Я ведь я бы могла припеваючи жить здесь, и всякой мужлан при моем появлении бы лужицей растекался, тот же Вазраг не посмел бы даже глянуть на меня недобро, а Вандерия холила и лелеяла меня бы. Все мои капризы бы исполнялись… если бы я спала с Зеном. Если бы стала мэзой, самочкой-производительницей. Нет уж, лучше быть всеми ненавидимой пустышкой и опасаться любого шороха, чем превращаться в то, во что так легко превратилась Лена. Даже если меня убьют здесь, это не плохо. Это ведь тоже побег из Циты в каком-то смысле…
Послышался шум снаружи, дверь открылась и в свете горящего факела я увидела Флану, которая, собственно, факел и держала, и Зена с Треденом; при этом я испытала искренние и яркие радость и облегчение. А еще чувство, которое проще всего описать как «встретила свою стаю».
Млад зарычал.
— Факел оставь и уходи, — бросил Зен Флане.

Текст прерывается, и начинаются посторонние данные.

-- ==== Sys2Proof/Machine/Numbers.lean ====
section
/-!
DEFINITION. Number formats and arithmetic rules (spec/04): the types of R55, IEEE-style formats (R64 to R66), the
block formats (R67 to R69), integers (R70, R71), rounding and overflow (R72, R73), conversions (R74, R75).
A finite value is held exactly, as sign, magnitude and power of two.
-/
namespace Sys2Proof.Machine

/-- R55, R70, R64: the width of a type in bits; 0 for a code that names no scalar type. Block elements count the
bits of one element. -/
def tyBits (t : BitVec 5) : Nat :=
  match t.toNat with
  | 1 => 8 | 2 => 8 | 3 => 16 | 4 => 16 | 5 => 32 | 6 => 32 | 7 => 64 | 8 => 64 | 9 => 4 | 10 => 4
  | 16 => 32 | 17 => 16 | 18 => 16 | 19 => 8 | 20 => 8 | 21 => 8 | 22 => 4
  | _ => 0

/-- R70: the signed integer types. -/
def tySigned (t : BitVec 5) : Bool := t == 1 || t == 3 || t == 5 || t == 7 || t == 9

/-- R55: the integer types. -/
def tyIsInt (t : BitVec 5) : Bool := 1 ≤ t.toNat && t.toNat ≤ 10

/-- R55: the IEEE-style formats. -/
def tyIsFloat (t : BitVec 5) : Bool := 16 ≤ t.toNat && t.toNat ≤ 20

/-- R55: the block formats. -/
def tyIsBlock (t : BitVec 5) : Bool := t == 21 || t == 22

/-- R64: a floating-point format. `maxCode` is the largest finite pattern, `hasInf` whether infinities exist. -/
structure Format where
  bits : Nat
  bias : Nat
  mant : Nat
  maxCode : Nat
  hasInf : Bool
  infCode : Nat
  nanCode : Nat
  deriving DecidableEq, Repr

/-- R64, R66: the formats. -/
def formatOf (t : BitVec 5) : Format :=
  match t.toNat with
  | 17 => { bits := 16, bias := 15, mant := 10, maxCode := 0x7BFF, hasInf := true, infCode := 0x7C00, nanCode := 0x7E00 }
  | 18 => { bits := 16, bias := 127, mant := 7, maxCode := 0x7F7F, hasInf := true, infCode := 0x7F80, nanCode := 0x7FC0 }
  | 19 => { bits := 8, bias := 7, mant := 3, maxCode := 0x7E, hasInf := false, infCode := 0x7F, nanCode := 0x7F }
  | 20 => { bits := 8, bias := 15, mant := 2, maxCode := 0x7B, hasInf := true, infCode := 0x7C, nanCode := 0x7E }
  | _ => { bits := 32, bias := 127, mant := 23, maxCode := 0x7F7FFFFF, hasInf := true, infCode := 0x7F800000,
           nanCode := 0x7FC00000 }

/-- An exact value: (-1)^neg × m × 2^e. -/
inductive FVal where
  | nan
  | inf (neg : Bool)
  | fin (neg : Bool) (m : Nat) (e : Int)
  deriving DecidableEq, Repr

/-- R72: the rounding modes. -/
inductive Rounding where
  | rne | rtz | rdn | rup | rna
  deriving DecidableEq, Repr

/-- R53: the mode of an `RND` code. -/
def roundingOf (c : BitVec 3) : Rounding :=
  match c.toNat with
  | 1 => .rtz | 2 => .rdn | 3 => .rup | 4 => .rna
  | _ => .rne

/-- R64, R65, R66: the value of a pattern. -/
def fval (f : Format) (pat : Nat) : FVal :=
  let p := pat % 2 ^ f.bits
  let neg := p / 2 ^ (f.bits - 1) == 1
  let mag := p % 2 ^ (f.bits - 1)
  if mag > f.maxCode then
    if f.hasInf && mag == f.infCode then .inf neg else .nan
  else
    let ex := mag / 2 ^ f.mant
    let frac := mag % 2 ^ f.mant
    if ex = 0 then .fin neg frac (1 - (f.bias : Int) - f.mant)
    else .fin neg (2 ^ f.mant + frac) ((ex : Int) - f.bias - f.mant)

/-- The number of bits of a magnitude. -/
def bitLen (m : Nat) : Nat := if m = 0 then 0 else Nat.log2 m + 1

/-- R72: whether the magnitude is rounded up, from the kept part's parity, the dropped part against half, and
whether anything was dropped. -/
def roundsUp (mode : Rounding) (neg odd : Bool) (cmpHalf : Ordering) (inexact : Bool) : Bool :=
  match mode with
  | .rne => cmpHalf == .gt || (cmpHalf == .eq && odd)
  | .rna => cmpHalf == .gt || cmpHalf == .eq
  | .rtz => false
  | .rdn => inexact && neg
  | .rup => inexact && !neg

/-- R72: m × 2^-k rounded to an integer under the mode; `sticky` says that a non-zero amount below m was dropped
before. -/
def roundShift (mode : Rounding) (neg : Bool) (m k : Nat) (sticky : Bool) : Nat :=
  let q := m / 2 ^ k
  let r := m % 2 ^ k
  let c : Ordering :=
    if k = 0 then .lt
    else
      let half := 2 ^ (k - 1)
      if r < half then .lt else if r = half then (if sticky then .gt else .eq) else .gt
  if roundsUp mode neg (q % 2 == 1) c (r != 0 || sticky) then q + 1 else q

/-- R73: the pattern that replaces an overflowing magnitude. -/
def overflowCode (f : Format) (mode : Rounding) (sat neg : Bool) : Nat :=
  if sat then f.maxCode
  else match mode with
    | .rne => f.infCode
    | .rna => f.infCode
    | .rtz => f.maxCode
    | .rdn => if neg then f.infCode else f.maxCode
    | .rup => if neg then f.maxCode else f.infCode

/-- R66, R73: the pattern of a sign and a magnitude code; the NaN of `.e4m3` that stands for an infinity is the
canonical one. -/
def signed (f : Format) (neg : Bool) (mag : Nat) : Nat :=
  if mag > f.maxCode && !f.hasInf then f.nanCode else if neg then mag + 2 ^ (f.bits - 1) else mag

/-- R72, R73: (-1)^neg × m × 2^e rounded once to a format, as a pattern. -/
def roundMag (f : Format) (mode : Rounding) (sat neg : Bool) (m : Nat) (e : Int) (sticky : Bool) : Nat :=
  if m = 0 && !sticky then signed f neg 0
  else
    let emin : Int := 1 - (f.bias : Int)
    let top : Int := (bitLen m : Int) - 1 + e
    let q : Int := (if top < emin then emin else top) - f.mant
    let sig := if q ≤ e then m * 2 ^ (e - q).toNat else roundShift mode neg m (q - e).toNat sticky
    let code := (q - (emin - f.mant)).toNat * 2 ^ f.mant + sig
    if code > f.maxCode then signed f neg (overflowCode f mode sat neg) else signed f neg code

/-- R66, R72, R73: an exact value rounded to a format. -/
def roundVal (f : Format) (mode : Rounding) (sat : Bool) (v : FVal) : Nat :=
  match v with
  | .nan => f.nanCode
  | .inf neg => signed f neg (if sat then f.maxCode else f.infCode)
  | .fin neg m e => roundMag f mode sat neg m e false

/-- The signed numerator of a finite value over 2^e. -/
def toInt (neg : Bool) (m : Nat) : Int := if neg then -(m : Int) else m

/-- R72: the exact sum; an exact zero from opposite signs is +0, or -0 under RDN. -/
def fAdd (mode : Rounding) (a b : FVal) : FVal :=
  match a, b with
  | .nan, _ => .nan
  | _, .nan => .nan
  | .inf x, .inf y => if x = y then .inf x else .nan
  | .inf x, _ => .inf x
  | _, .inf y => .inf y
  | .fin na ma ea, .fin nb mb eb =>
    let e := if ea < eb then ea else eb
    let s := toInt na (ma * 2 ^ (ea - e).toNat) + toInt nb (mb * 2 ^ (eb - e).toNat)
    if s = 0 then
      if na = nb then .fin na 0 e else .fin (mode == .rdn) 0 e
    else .fin (s < 0) s.natAbs e

/-- The value with its sign inverted. -/
def fNegate (a : FVal) : FVal :=
  match a with
  | .nan => .nan
  | .inf n => .inf !n
  | .fin n m e => .fin (!n) m e

/-- R66, R171: the exact product; 0 × ∞ is invalid. -/
def fMul (a b : FVal) : FVal :=
  match a, b with
  | .nan, _ => .nan
  | _, .nan => .nan
  | .inf x, .inf y => .inf (x != y)
  | .inf x, .fin y m _ => if m = 0 then .nan else .inf (x != y)
  | .fin x m _, .inf y => if m = 0 then .nan else .inf (x != y)
  | .fin x m e, .fin y n k => .fin (x != y) (m * n) (e + k)

/-- R174: the order of two values; none when unordered. -/
def fCompare (a b : FVal) : Option Ordering :=
  match a, b with
  | .nan, _ => none
  | _, .nan => none
  | .inf x, .inf y => some (if x = y then .eq else if x then .lt else .gt)
  | .inf x, _ => some (if x then .lt else .gt)
  | _, .inf y => some (if y then .gt else .lt)
  | .fin na ma ea, .fin nb mb eb =>
    let e := if ea < eb then ea else eb
    some (compare (toInt na (ma * 2 ^ (ea - e).toNat)) (toInt nb (mb * 2 ^ (eb - e).toNat)))

/-- The sign of a value. -/
def fSign (a : FVal) : Bool :=
  match a with
  | .nan => false
  | .inf n => n
  | .fin n _ _ => n

/-- R172: whether a stands at or below b, with -0 below +0. -/
def fLeSigned (a b : FVal) : Bool :=
  match fCompare a b with
  | some .lt => true
  | some .gt => false
  | some .eq => fSign a || !fSign b
  | none => false

/-- R70: the integer of a pattern at a type. -/
def intVal (t : BitVec 5) (pat : Nat) : Int :=
  let w := tyBits t
  let p := pat % 2 ^ w
  if tySigned t && 2 * p ≥ 2 ^ w then (p : Int) - 2 ^ w else p

/-- R70: the least value of an integer type. -/
def intMin (t : BitVec 5) : Int := if tySigned t then -(2 ^ (tyBits t - 1) : Int) else 0

/-- R70: the greatest value of an integer type. -/
def intMax (t : BitVec 5) : Int := if tySigned t then 2 ^ (tyBits t - 1) - 1 else 2 ^ tyBits t - 1

/-- R71: an exact result fitted to an integer type, as its w-bit pattern. -/
def intFit (t : BitVec 5) (sat : Bool) (x : Int) : Nat :=
  let y := if sat then (if x < intMin t then intMin t else if x > intMax t then intMax t else x) else x
  (y % (2 ^ tyBits t : Int)).toNat

/-- R46: a w-bit pattern of a type as it is written to a register: sign-extended for signed types narrower than 32
bits, zero-extended otherwise. 64-bit types keep 64 bits. -/
def widen (t : BitVec 5) (pat : Nat) : DWord :=
  let w := tyBits t
  if w < 32 && tySigned t && 2 * (pat % 2 ^ w) ≥ 2 ^ w then BitVec.ofNat 64 (pat % 2 ^ w + 2 ^ 32 - 2 ^ w)
  else BitVec.ofNat 64 (pat % 2 ^ w)

/-- R74: a finite value rounded to an integer under the mode. -/
def roundInt (mode : Rounding) (neg : Bool) (m : Nat) (e : Int) : Int :=
  toInt neg (if 0 ≤ e then m * 2 ^ e.toNat else roundShift mode neg m (-e).toNat false)

/-- R67: an element of a block format: sign, selector, magnitude. -/
structure BlockElem where
  neg : Bool
  sel : Bool
  m : Nat
  deriving DecidableEq, Repr

/-- R67: the fields of an element code. -/
def blockElem (t : BitVec 5) (code : Nat) : BlockElem :=
  if t = 21 then { neg := bitsOf code 7 1 == 1, sel := bitsOf code 6 1 == 1, m := bitsOf code 0 6 }
  else { neg := bitsOf code 3 1 == 1, sel := bitsOf code 2 1 == 1, m := bitsOf code 0 2 }

/-- R67: the code of an element. -/
def blockCode (t : BitVec 5) (x : BlockElem) : Nat :=
  if t = 21 then (if x.neg then 128 else 0) + (if x.sel then 64 else 0) + x.m % 64
  else (if x.neg then 8 else 0) + (if x.sel then 4 else 0) + x.m % 4

/-- R69: an exponent byte of 0xFF is read as 0xFE. -/
def blockExp (e : Nat) : Nat := if e % 256 = 255 then 254 else e % 256

/-- R69: an element code of S 1 and m 0 is read as the code 0. -/
def blockRead (t : BitVec 5) (code : Nat) : Nat :=
  let x := blockElem t code
  if x.neg && x.m == 0 then 0 else blockCode t x

/-- R67: the power of two that the magnitude is divided by: SC is 32 or 2. -/
def blockScale (t : BitVec 5) : Nat := if t = 21 then 5 else 1

/-- R67, R69: the value of an element under its block's exponents. -/
def blockVal (t : BitVec 5) (e0 e1 code : Nat) : FVal :=
  let x := blockElem t (blockRead t code)
  let e := blockExp (if x.sel then e1 else e0)
  .fin x.neg x.m ((e : Int) - 127 - blockScale t)

/-- R182: the block word of an element. -/
def blockWord (t : BitVec 5) (e0 e1 code : Nat) : Nat :=
  blockExp e1 * 2 ^ 16 + blockExp e0 * 2 ^ 8 + blockRead t code

/-- R75: the floor of the base-2 logarithm of the largest magnitude of a list, infinities counting as 2^128; none
when every value is zero or NaN. -/
def blockBig (xs : List FVal) : Option Int :=
  xs.foldl (fun acc x =>
    let l : Option Int := match x with
      | .nan => none
      | .inf _ => some 128
      | .fin _ m e => if m = 0 then none else some ((bitLen m : Int) - 1 + e)
    match acc, l with
    | none, l => l
    | some a, none => some a
    | some a, some b => some (if a < b then b else a)) none

/-- R75: |rint(x × SC × 2^(127 - e), mode)|. -/
def blockRint (t : BitVec 5) (mode : Rounding) (neg : Bool) (m : Nat) (e : Int) (ex : Nat) : Nat :=
  (roundInt mode neg m (e + blockScale t + 127 - ex)).natAbs

/-- R75: the exponents of the block that 32 values make. -/
def blockExps (t : BitVec 5) (xs : List FVal) : Nat × Nat :=
  let d := if t = 21 then 4 else 2
  let e1 : Nat := match blockBig xs with
    | none => d
    | some l =>
      let e := l + 127
      if e < d then d else if e > 254 then 254 else e.toNat
  (e1 - d, e1)

/-- R75: the element code of one value in a block with the given exponents. -/
def blockQuant (t : BitVec 5) (mode : Rounding) (e0 e1 : Nat) (x : FVal) : Nat :=
  let mmax := if t = 21 then 63 else 3
  match x with
  | .nan => 0
  | .inf neg =>
    let big := mmax
    blockCode t { neg := neg, sel := true, m := big }
  | .fin neg m e =>
    let t0 := blockRint t mode neg m e e0
    let el : BlockElem :=
      if t0 ≤ mmax then { neg := neg, sel := false, m := t0 }
      else { neg := neg, sel := true, m := min (blockRint t mode neg m e e1) mmax }
    blockCode t { el with neg := el.neg && el.m != 0 }

/-- R69, R70, R74: the exact value of a source at a type. A block source is a block word (R182). -/
def valueAt (t : BitVec 5) (pat : Nat) : FVal :=
  if tyIsInt t then
    let x := intVal t pat
    .fin (x < 0) x.natAbs 0
  else if tyIsBlock t then blockVal t (bitsOf pat 8 8) (bitsOf pat 16 8) (bitsOf pat 0 8)
  else fval (formatOf t) pat

/-- R74: convert an exact value to a scalar type, as a w-bit pattern. An integer result of a value with a sign of
zero is 0. What R74's table has no row for (an integer to an integer of its own width, a block value to an integer) is
treated as a narrower integer and as a float source are (notes/assumptions/50). -/
def convertTo (t : BitVec 5) (mode : Rounding) (sat : Bool) (v : FVal) : Nat :=
  if tyIsInt t then
    match v with
    | .nan => 0
    | .inf neg => if sat then intFit t true (if neg then intMin t else intMax t) else 0
    | .fin neg m e => intFit t sat (roundInt mode neg m e)
  else roundVal (formatOf t) mode sat v

/-- R74: an integer converted to a wider integer is extended, and `.sat` does nothing. -/
def widensInt (src t : BitVec 5) : Bool := tyIsInt src && tyIsInt t && decide (tyBits src < tyBits t)

end Sys2Proof.Machine
end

— Эй, чего приказываешь? — тут же возмутилась всадница.
— Он прав, Флана, — встряла я. — Волк будет рычать и нервничать при чужачке.
— Он и при тебе рычал и нервничал!
— Все равно, нас троих он знает, а тебя нет. Не обижайся, но тебе нужно выйти. И спасибо тебе. Я бы ничего без тебя не смогла, — добавила я, сильно слукавив.
— Ладно, — протянула она. — Если что, я недалеко буду тереться.
— Нет уж, «тереться» не надо. Ты после облета так и не поела, иди подкрепись.
— Не полезет мне еда в горло.
— А ты затолкай. Еду возьми на кухне и в комнате поешь, в общий зал не иди. Мы с тобой теперь персоны нон грата.
— Чего мы? — не поняла девушка.
— Не забивай голову и иди покорми свой растущий организм.
— Кого покормить?
Я тяжело вздохнула. Надо приучить себя не использовать в этом мире специфичные слова из моего мира; бедный Треден тоже постоянно жаловался, что половины слов не понимает из того, что я говорю.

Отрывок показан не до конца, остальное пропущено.